[DIRECTIONS]: The required lines are those that contain "once"; pull them out of the data and copy them.

[TASK INPUTS]:
-- ==== Sys2Proof/Tests/Slice0.lean ====
section
/-! SUPPORT. The model's own tests: ill-formed terms, decoding of words written out from 30_encoding.md R131, the vectors of 95_test_vectors.md (a rule-derived expectation where a comment names no vector), and for every statement with hypotheses a concrete state that meets them. -/

namespace Sys2Proof.Tests

open Sys2Proof.Machine

set_option maxRecDepth 20000

/-! ### Helpers -/

/-- A header of one byte. -/
def hd (b : Byte) : Header := ⟨b, []⟩

/-- Parameters for tests; the headers stand for the open parameters of R10, CTS_READY is that of 95_test_vectors.md. -/
def cfg : Config where
  deTxLevel := true
  reTxLevel := true
  rstAssertLevel := false
  echoInTx := false
  spiMode := .mode0
  spiMsbFirst := true
  ctsReady := 0xFF
  opcPowerUp := ⟨0xA1, [0xA2]⟩
  opcReadStatus := hd 0xB0
  opcGpioCfg := hd 0xB1
  opcSetProperty := hd 0xB2
  opcClearTxFifo := hd 0xB3
  opcWriteTxFifo := hd 0xB4
  opcStartTx := hd 0xB5
  opcStartRx := hd 0xB6
  opcRxLen := hd 0xB7
  opcReadRxFifo := hd 0xB8
  argsPowerUp := [0x0A]
  argsGpioCfg := [0x0B, 0x0C]
  intOverride := ⟨1, 1, 0, [0x20]⟩
  intOverrideMore := []
  tBackoff := 1
  tJoin := 1
  tRxReady := 1
  tPoll := 1
  tResetHold := 1
  tResetSettle := 1
  tShutdown := 1

/-- The state after reset with the parameters of the tests and two UART controllers. -/
def base : State := { State.reset with cfg := cfg, uarts := [Uart.reset, Uart.reset] }

/-- `base` with `u` as instance 1. -/
def withU (u : Uart) : State := { base with uarts := [Uart.reset, u] }

/-- `base` with the radio `r`. -/
def withR (r : Radio) : State := { base with radio := r }

/-- `s` with `op` in progress under ticket 0. -/
def withOp (op : HostOp) (s : State) : State := { s with ops := [(0, op)], nextTicket := 1 }

/-- `s` with the radio chip's next answers, each poll limited to one status read. -/
def answers (bs : List Byte) (s : State) : State :=
  { s with spiIn := bs, pollLimits := List.replicate 8 0 }

/-- A framed controller right after construction. -/
def uF : Uart := Uart.reset.constructFramed 115200

/-- A raw controller right after construction. -/
def uR : Uart := Uart.reset.constructRaw ⟨9600, 8, 1, .n⟩

/-- A running radio. -/
def rR : Radio :=
  { Radio.reset with lc := .running, alloc := true, irqEn := true, spiOpen := true, rst := .deasserted
                     channel := 5, seqCons := .done, seqRdTx := .wait }

/-- A radio whose construction failed. -/
def rFailed : Radio := { Radio.reset with lc := .failed, alloc := true, seqCons := .failed }

/-- The state an instruction leaves; where it gives none, the state it found. -/
def after (i : Instr) (s : State) : State := match exec i s with | .next t => t | _ => s

/-- The state a step leaves; where it gives none, the state it found. -/
def stepped (s : State) : State := match step s with | .next t => t | _ => s

/-- The state that the next row of ticket 0 leaves. -/
def resumed (b : Bool) (s : State) : State := match resume 0 b s with | .next t => t | _ => s

/-- The response an instruction gives at once. -/
def reply (i : Instr) (s : State) : Option Response := ((after i s).responses.getLast?).map Prod.snd

/-- The bytes of the response a word gives at once. -/
def replyTo (w : List Byte) (s : State) : Option (List Byte) :=
  match (stepped { s with script := [.issue w] }).responses.getLast? with
  | some (_, r) => responseBytes r
  | none => none

/-- Instance 1 after an instruction. -/
def uAfter (i : Instr) (u : Uart) : Uart := ((after i (withU u)).uarts[1]?).getD Uart.reset

/-- What a parse gave, the error forgotten. -/
def ok? {α : Type} : Except DecodeError α → Option α
  | .ok a => some a
  | .error _ => none

/-! ### Ill-formed terms, one for each check of `Instr.wf` -/

theorem test_wf_sum : (Instr.crcSum (List.replicate 65536 0)).wf = false := by
  simp only [Instr.wf, wfBytes, List.length_replicate]; decide
theorem test_wf_build : (Instr.frmBuild (List.replicate 65536 0)).wf = false := by
  simp only [Instr.wf, wfBytes, List.length_replicate]; decide
theorem test_wf_parse : (Instr.frmParse (List.replicate 65536 0)).wf = false := by
  simp only [Instr.wf, wfBytes, List.length_replicate]; decide
theorem test_wf_send : (Instr.ufSend 0 (List.replicate 65536 0)).wf = false := by
  simp only [Instr.wf, wfBytes, List.length_replicate]; decide
theorem test_wf_write : (Instr.urWrite 0 (List.replicate 65536 0)).wf = false := by
  simp only [Instr.wf, wfBytes, List.length_replicate]; decide
theorem test_wf_record : (Instr.rdConstruct 0 [⟨0, 0, 0, List.replicate 65536 0⟩]).wf = false := by
  simp only [Instr.wf, wfRecord, wfBytes, List.all_cons, List.length_replicate]; decide
theorem test_wf_records : (Instr.rdConstruct 0 (List.replicate 65536 ⟨0, 0, 0, []⟩)).wf = false := by
  simp only [Instr.wf, List.length_replicate]; rfl
theorem test_wf_packet : (Instr.rdTransmit [List.replicate 65536 0]).wf = false := by
  simp only [Instr.wf, wfBytes, List.all_cons, List.length_replicate]; decide
theorem test_wf_packets : (Instr.rdTransmit (List.replicate 65536 [])).wf = false := by
  simp only [Instr.wf, List.length_replicate]; rfl
theorem test_wf_status : (Instr.rcReadStatus 65536).wf = false := by decide
theorem test_wf_fifo : (Instr.rcWriteTxFifo []).wf = false
    ∧ (Instr.rcWriteTxFifo (List.replicate 65 0)).wf = false := by decide
theorem test_wf_start : (Instr.rcStartTx 5 0).wf = false ∧ (Instr.rcStartTx 5 65).wf = false := by decide
theorem test_wf_read : (Instr.rcReadRxFifo 65536).wf = false := by decide
theorem test_wf_frame : (Instr.frame 0 (List.replicate 256 0) 0 0).wf = false := by
  simp only [Instr.wf, List.length_replicate]; decide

[REPLY TO THE EXERCISE]:
/-- The response an instruction gives at once. -/
/-- The bytes of the response a word gives at once. -/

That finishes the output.